Among the lines below, restate word for word only those from the line with "t.x.status ≠ 0 →" through the line with "def Obligations.OperationsAreFunctionsOfTheirInput : Prop", with both end lines kept.

[Saved entries]
━━━━━━━━━━━━━━━━━━━━
/-- 41_frame_build.md R116: FRAME.BUILD.SD, its one failure and its frame byte by byte; bytes of `OB`
beyond the frame are as they were. With its encoding, and the command word and the checksum of the worked
example. -/
def Obligations.FrameBuildSDEffect : Prop :=
  (∀ (n : Half) (s : State),
      (1022 < n.toNat →
        ∃ t, exec (.frameBuildSD n) s = .next t ∧ SameSurroundings s t ∧ SameOutput s t ∧
          t.x = ⟨0x05, 0, 0, 0, 0, 0, 1024, BitVec.ofNat 32 (n.toNat + 2)⟩) ∧
      (n.toNat ≤ 1022 →
        ∃ t, exec (.frameBuildSD n) s = .next t ∧ SameSurroundings s t ∧
          let c := crc16 (s.input n.toNat)
          t.x = ⟨0, BitVec.ofNat 32 (n.toNat + 2), c.setWidth 32, 0, 0, 0, 0, 0⟩ ∧
          (∀ a < n.toNat, t.outputByte a = s.inputByte a) ∧
          t.outputByte n.toNat = hi8 c ∧ t.outputByte (n.toNat + 1) = lo8 c ∧
          (∀ a, n.toNat + 2 ≤ a → t.outputByte a = s.outputByte a))) ∧
  (∀ n, encode (.frameBuildSD n) = commandWord 0x11 0 n) ∧ encode (.frameBuildSD 4) = 0x11000004 ∧
  crc16 [0x08, 0x01, 0x10, 0x47] = 0x415D

/-- 42_frame_decode.md R132: FRAME.DECODE.LP, all eight steps in their order, on a frame of at most 1024
bytes; beyond that it is refused (R131). With its encoding, and the command word and the checksum of the
worked example. -/
def Obligations.FrameDecodeLPEffect : Prop :=
  (∀ (n : Half) (s : State),
      (n.toNat ≤ 1024 →
        ∃ t, exec (.frameDecodeLP n) s = .next t ∧ SameSurroundings s t ∧
          let F := s.inputByte
          let m := n.toNat - 2
          let recv := be16 (F (n.toNat - 2)) (F (n.toNat - 1))
          let comp := crc16 (s.input m)
          let c : Word := comp.setWidth 32
          let len := be16 (F 3) (F 4)
          if n.toNat < 2 then
            t.x = ⟨0x02, 0, 0, 0, 0, 0, 2, n.setWidth 32⟩ ∧ SameOutput s t
          else if recv ≠ comp then
            t.x = ⟨0x03, 0, c, recv.setWidth 32, 0, 0, c, recv.setWidth 32⟩ ∧ SameOutput s t
          else if m < 5 then
            t.x = ⟨0x14, 0, c, c, 0, 0, 5, BitVec.ofNat 32 m⟩ ∧ SameOutput s t
          else if F 0 ≠ 0x47 then
            t.x = ⟨0x24, 0, c, c, 0, 0, 0x47, (F 0).setWidth 32⟩ ∧ SameOutput s t
          else if F 1 ≠ 0x01 then
            t.x = ⟨0x34, 0, c, c, 0, 0, 0x01, (F 1).setWidth 32⟩ ∧ SameOutput s t
          else if F 2 ∉ s.params.cmdSet then
            t.x = ⟨0x44, 0, c, c, 0, 0, 0, (F 2).setWidth 32⟩ ∧ SameOutput s t
          else if len.toNat ≠ m - 5 then
            t.x = ⟨0x54, 0, c, c, 0, 0, len.setWidth 32, BitVec.ofNat 32 (m - 5)⟩ ∧ SameOutput s t
          else
            t.x = ⟨0, len.setWidth 32, c, c, (F 2).setWidth 32, len.setWidth 32, 0, 0⟩ ∧
            (∀ a, t.outputByte a = if a < len.toNat then F (5 + a) else s.outputByte a)) ∧
      (1024 < n.toNat → exec (.frameDecodeLP n) s = .refused (.lengthBeyondMaxFrame n))) ∧
  (∀ n, encode (.frameDecodeLP n) = commandWord 0x20 0 n) ∧ encode (.frameDecodeLP 8) = 0x20000008 ∧
  crc16 [0x47, 0x01, 0x04, 0x00, 0x01, 0x01] = 0xBCEF

/-- 42_frame_decode.md R137: FRAME.DECODE.SD, all three steps in their order, on a frame of at most 1024
bytes; beyond that it is refused (R131). With its encoding, and the command word and the checksum of the
worked example. -/
def Obligations.FrameDecodeSDEffect : Prop :=
  (∀ (n : Half) (s : State),
      (n.toNat ≤ 1024 →
        ∃ t, exec (.frameDecodeSD n) s = .next t ∧ SameSurroundings s t ∧
          let F := s.inputByte
          let recv := be16 (F (n.toNat - 2)) (F (n.toNat - 1))
          let comp := crc16 (s.input (n.toNat - 2))
          let c : Word := comp.setWidth 32
          if n.toNat < 2 then
            t.x = ⟨0x02, 0, 0, 0, 0, 0, 2, n.setWidth 32⟩ ∧ SameOutput s t
          else if recv ≠ comp then
            t.x = ⟨0x03, 0, c, recv.setWidth 32, 0, 0, c, recv.setWidth 32⟩ ∧ SameOutput s t
          else
            t.x = ⟨0, BitVec.ofNat 32 (n.toNat - 2), c, c, 0, 0, 0, 0⟩ ∧
            (∀ a, t.outputByte a = if a < n.toNat - 2 then F a else s.outputByte a)) ∧
      (1024 < n.toNat → exec (.frameDecodeSD n) s = .refused (.lengthBeyondMaxFrame n))) ∧
  (∀ n, encode (.frameDecodeSD n) = commandWord 0x21 0 n) ∧ encode (.frameDecodeSD 6) = 0x21000006 ∧
  crc16 [0x08, 0x01, 0x10, 0x47] = 0x415D

/-- 42_frame_decode.md R132 step 8: FRAME.DECODE.LP completes with its payload delivered on every frame
that passes the checks. -/
def Obligations.FrameDecodeLPDeliversPayload : Prop :=
  ∀ (cmd : Byte) (payload : List Byte) (n : Half) (s : State),
    cmd ∈ s.params.cmdSet → n.toNat = payload.length + 7 → payload.length ≤ 1017 →
    s.input n.toNat =
      withTrailer ([0x47, 0x01, cmd] ++ be16Bytes (BitVec.ofNat 16 payload.length) ++ payload) →
    ∃ t, exec (.frameDecodeLP n) s = .next t ∧ SameSurroundings s t ∧ t.x.status = 0 ∧
      t.x.cmdOut = cmd.setWidth 32 ∧ t.x.lenOut.toNat = payload.length ∧
      t.x.olen.toNat = payload.length ∧ t.x.crcComp = t.x.crcRecv ∧ t.x.exp = 0 ∧ t.x.act = 0 ∧
      OutputIs s t payload

/-- 42_frame_decode.md R137 step 3: FRAME.DECODE.SD completes with the message delivered on every frame
whose trailer is right. -/
def Obligations.FrameDecodeSDDeliversMessage : Prop :=
  ∀ (message : List Byte) (n : Half) (s : State),
    n.toNat = message.length + 2 → message.length ≤ 1022 → s.input n.toNat = withTrailer message →
    ∃ t, exec (.frameDecodeSD n) s = .next t ∧ SameSurroundings s t ∧ t.x.status = 0 ∧
      t.x.olen.toNat = message.length ∧ t.x.crcComp = (crc16 message).setWidth 32 ∧
      t.x.crcRecv = t.x.crcComp ∧ t.x.cmdOut = 0 ∧ t.x.lenOut = 0 ∧ t.x.exp = 0 ∧ t.x.act = 0 ∧
      OutputIs s t message

/-! ## What all operations have in common -/

/-- 10_state.md R37, R31; 60_exceptions.md R189: the frame of every operation. All eight result registers
are written (R27); `IB`, the parameters, `CW`, the host's actions and every byte of `OB` from `OLEN` on
are unchanged, which is all of `OB` for CRC.COMPUTE and for a failure. -/
def Obligations.OperationFrame : Prop :=
  ∀ (i : Instr) (s t : State), exec i s = .next t →
    SameSurroundings s t ∧ t.x.olen.toNat ≤ 1024 ∧
    (∀ a, t.x.olen.toNat ≤ a → t.outputByte a = s.outputByte a ∧ Memory.read t.ob a = Memory.read s.ob a) ∧
    (∀ a, t.inputByte a = s.inputByte a) ∧
    (∀ n, i = .crcCompute n → t.x.olen = 0)

/-- 60_exceptions.md R189, 41_frame_build.md R114, 42_frame_decode.md R135: a failed operation leaves
nothing but its result registers. -/
def Obligations.FailureLeavesOnlyResults : Prop :=
  ∀ (i : Instr) (s t : State), exec i s = .next t → t.x.status ≠ 0 →
    SameSurroundings s t ∧ t.ob = s.ob ∧ t.x.olen = 0 ∧ t.x.cmdOut = 0 ∧ t.x.lenOut = 0

/-- 00_scope.md R12: inside its domain every operation is a total function of the command word and of the
bytes below its length, and of nothing else. -/
def Obligations.OperationsAreFunctionsOfTheirInput : Prop :=
  ∀ (i : Instr) (s u : State), i.wellFormed s.params = true → u.params = s.params →
    (∀ a < i.len.toNat, u.inputByte a = s.inputByte a) →
    ∃ t v, exec i s = .next t ∧ exec i u = .next v ∧ v.x = t.x ∧
      ∀ a < t.x.olen.toNat, v.outputByte a = t.outputByte a

/-- 40_crc.md R97, 42_frame_decode.md R131, 60_exceptions.md R180: an operation completes exactly inside
its domain, is refused outside it, and never faults. -/
def Obligations.OperationsCompleteExactlyInDomain : Prop :=
  ∀ (i : Instr) (s : State),
    (i.wellFormed s.params = true → ∃ t, exec i s = .next t) ∧
    (i.wellFormed s.params = false → ∃ r, exec i s = .refused r) ∧
    (∀ r, exec i s ≠ .fault r)

/-- 20_memory.md R59: issuing the same operation again gives the same result registers and the same
`OB`. -/
def Obligations.OperationsAreIdempotent : Prop :=
  ∀ (i : Instr) (s t : State), exec i s = .next t →
    ∃ u, exec i t = .next u ∧ u.x = t.x ∧ ∀ a, u.outputByte a = t.outputByte a

/-- 10_state.md R29, 60_exceptions.md R182 table: which values of `STATUS` each operation can leave. -/
def Obligations.StatusValuesByOperation : Prop :=
  ∀ (s t : State) (cmd : Byte) (n : Half),
    (exec (.crcCompute n) s = .next t → t.x.status = 0x00) ∧
    (exec (.frameBuildLP cmd n) s = .next t → t.x.status ∈ [0x00, 0x41, 0x05]) ∧
    (exec (.frameBuildSD n) s = .next t → t.x.status ∈ [0x00, 0x05]) ∧
    (exec (.frameDecodeLP n) s = .next t →
      t.x.status ∈ [0x00, 0x02, 0x03, 0x14, 0x24, 0x34, 0x44, 0x54]) ∧
    (exec (.frameDecodeSD n) s = .next t → t.x.status ∈ [0x00, 0x02, 0x03])

/-! ## The error kinds -/

/-- 60_exceptions.md R183: ValidationError comes from FRAME.BUILD.LP with an unknown command and from
nothing else the block does. -/
def Obligations.ValidationErrorOnlyForUnknownCommand : Prop :=
  ∀ (i : Instr) (s t : State), exec i s = .next t →
    ((statusKind t.x.status = 1 ↔ ∃ cmd n, i = .frameBuildLP cmd n ∧ cmd ∉ s.params.cmdSet) ∧
     (∀ cmd n, i = .frameBuildLP cmd n → cmd ∉ s.params.cmdSet →
       t.x.status = 0x41 ∧ t.x.exp = 0 ∧ t.x.act = cmd.setWidth 32 ∧ t.x.crcComp = 0 ∧ t.x.crcRecv = 0))

/-- 60_exceptions.md R184: FrameTooShort comes from a decode of 0 or 1 bytes, before any byte is read,
and from nothing else; 2 bytes are not too short. -/
def Obligations.FrameTooShortBelowTwoBytes : Prop :=
  (∀ (i : Instr) (s t : State), exec i s = .next t →
    (statusKind t.x.status = 2 ↔ ∃ n : Half, n.toNat < 2 ∧ (i = .frameDecodeLP n ∨ i = .frameDecodeSD n))) ∧
  (∀ (n : Half) (s : State), n.toNat < 2 →
    ∃ t u, exec (.frameDecodeLP n) s = .next t ∧ exec (.frameDecodeSD n) s = .next u ∧
      t.x = ⟨0x02, 0, 0, 0, 0, 0, 2, n.setWidth 32⟩ ∧ u.x = t.x)

/-- 60_exceptions.md R185: ChecksumMismatch comes from a decode whose trailer is not the checksum of the
remainder, with both values reported, and from nothing else. -/
def Obligations.ChecksumMismatchReportsBothValues : Prop :=
  ∀ (i : Instr) (s t : State), exec i s = .next t →
    (statusKind t.x.status = 3 ↔
      ∃ n : Half, (i = .frameDecodeLP n ∨ i = .frameDecodeSD n) ∧ 2 ≤ n.toNat ∧
        be16 (s.inputByte (n.toNat - 2)) (s.inputByte (n.toNat - 1)) ≠ crc16 (s.input (n.toNat - 2))) ∧
    (∀ n : Half, (i = .frameDecodeLP n ∨ i = .frameDecodeSD n) → statusKind t.x.status = 3 →
      t.x.status = 0x03 ∧ t.x.crcComp = (crc16 (s.input (n.toNat - 2))).setWidth 32 ∧
      t.x.crcRecv = (be16 (s.inputByte (n.toNat - 2)) (s.inputByte (n.toNat - 1))).setWidth 32 ∧
      t.x.exp = t.x.crcComp ∧ t.x.act = t.x.crcRecv)

/-- 60_exceptions.md R186: DeserializationError comes from FRAME.DECODE.LP on a frame whose checksum has
matched, and from nothing else, with the first of its five sub-causes in their order. -/
def Obligations.DeserializationErrorCausesInOrder : Prop :=
  ∀ (i : Instr) (s t : State), exec i s = .next t →
    (statusKind t.x.status = 4 ↔
      ∃ n : Half, i = .frameDecodeLP n ∧ 2 ≤ n.toNat ∧
        be16 (s.inputByte (n.toNat - 2)) (s.inputByte (n.toNat - 1)) = crc16 (s.input (n.toNat - 2)) ∧
        (n.toNat - 2 < 5 ∨ s.inputByte 0 ≠ 0x47 ∨ s.inputByte 1 ≠ 0x01 ∨ s.inputByte 2 ∉ s.params.cmdSet ∨
          (be16 (s.inputByte 3) (s.inputByte 4)).toNat ≠ n.toNat - 7)) ∧
    (∀ n : Half, i = .frameDecodeLP n → statusKind t.x.status = 4 →
      t.x.crcComp = (crc16 (s.input (n.toNat - 2))).setWidth 32 ∧ t.x.crcRecv = t.x.crcComp ∧
      if n.toNat - 2 < 5 then
        t.x.status = 0x14 ∧ t.x.exp = 5 ∧ t.x.act = BitVec.ofNat 32 (n.toNat - 2)
      else if s.inputByte 0 ≠ 0x47 then
        t.x.status = 0x24 ∧ t.x.exp = 0x47 ∧ t.x.act = (s.inputByte 0).setWidth 32
      else if s.inputByte 1 ≠ 0x01 then
        t.x.status = 0x34 ∧ t.x.exp = 1 ∧ t.x.act = (s.inputByte 1).setWidth 32
      else if s.inputByte 2 ∉ s.params.cmdSet then
        t.x.status = 0x44 ∧ t.x.exp = 0 ∧ t.x.act = (s.inputByte 2).setWidth 32
      else
        t.x.status = 0x54 ∧ t.x.exp = (be16 (s.inputByte 3) (s.inputByte 4)).setWidth 32 ∧
        t.x.act = BitVec.ofNat 32 (n.toNat - 7))

/-- 60_exceptions.md R187: OversizeFrame comes from a build whose frame would exceed 1024 bytes, with the
would-be size reported, and from nothing else; no decode raises it. FRAME.BUILD.LP reports an unknown
command first (R188). -/
def Obligations.OversizeFrameOnlyFromBuilds : Prop :=
  ∀ (i : Instr) (s t : State), exec i s = .next t →
    (statusKind t.x.status = 5 ↔
      (∃ cmd, ∃ n : Half, i = .frameBuildLP cmd n ∧ cmd ∈ s.params.cmdSet ∧ 1024 < n.toNat + 7) ∨
      (∃ n : Half, i = .frameBuildSD n ∧ 1024 < n.toNat + 2)) ∧
    (statusKind t.x.status = 5 →
      t.x.status = 0x05 ∧ t.x.exp = 1024 ∧ t.x.crcComp = 0 ∧ t.x.crcRecv = 0 ∧ t.x.olen = 0 ∧ t.ob = s.ob ∧
      (∀ cmd, ∀ n : Half, i = .frameBuildLP cmd n → t.x.act.toNat = n.toNat + 7) ∧
      (∀ n : Half, i = .frameBuildSD n → t.x.act.toNat = n.toNat + 2))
━━━━━━━━━━━━━━━━━━━━
Answer to this task »
  ∀ (i : Instr) (s t : State), exec i s = .next t → t.x.status ≠ 0 →
    SameSurroundings s t ∧ t.ob = s.ob ∧ t.x.olen = 0 ∧ t.x.cmdOut = 0 ∧ t.x.lenOut = 0

/-- 00_scope.md R12: inside its domain every operation is a total function of the command word and of the
bytes below its length, and of nothing else. -/
def Obligations.OperationsAreFunctionsOfTheirInput : Prop :=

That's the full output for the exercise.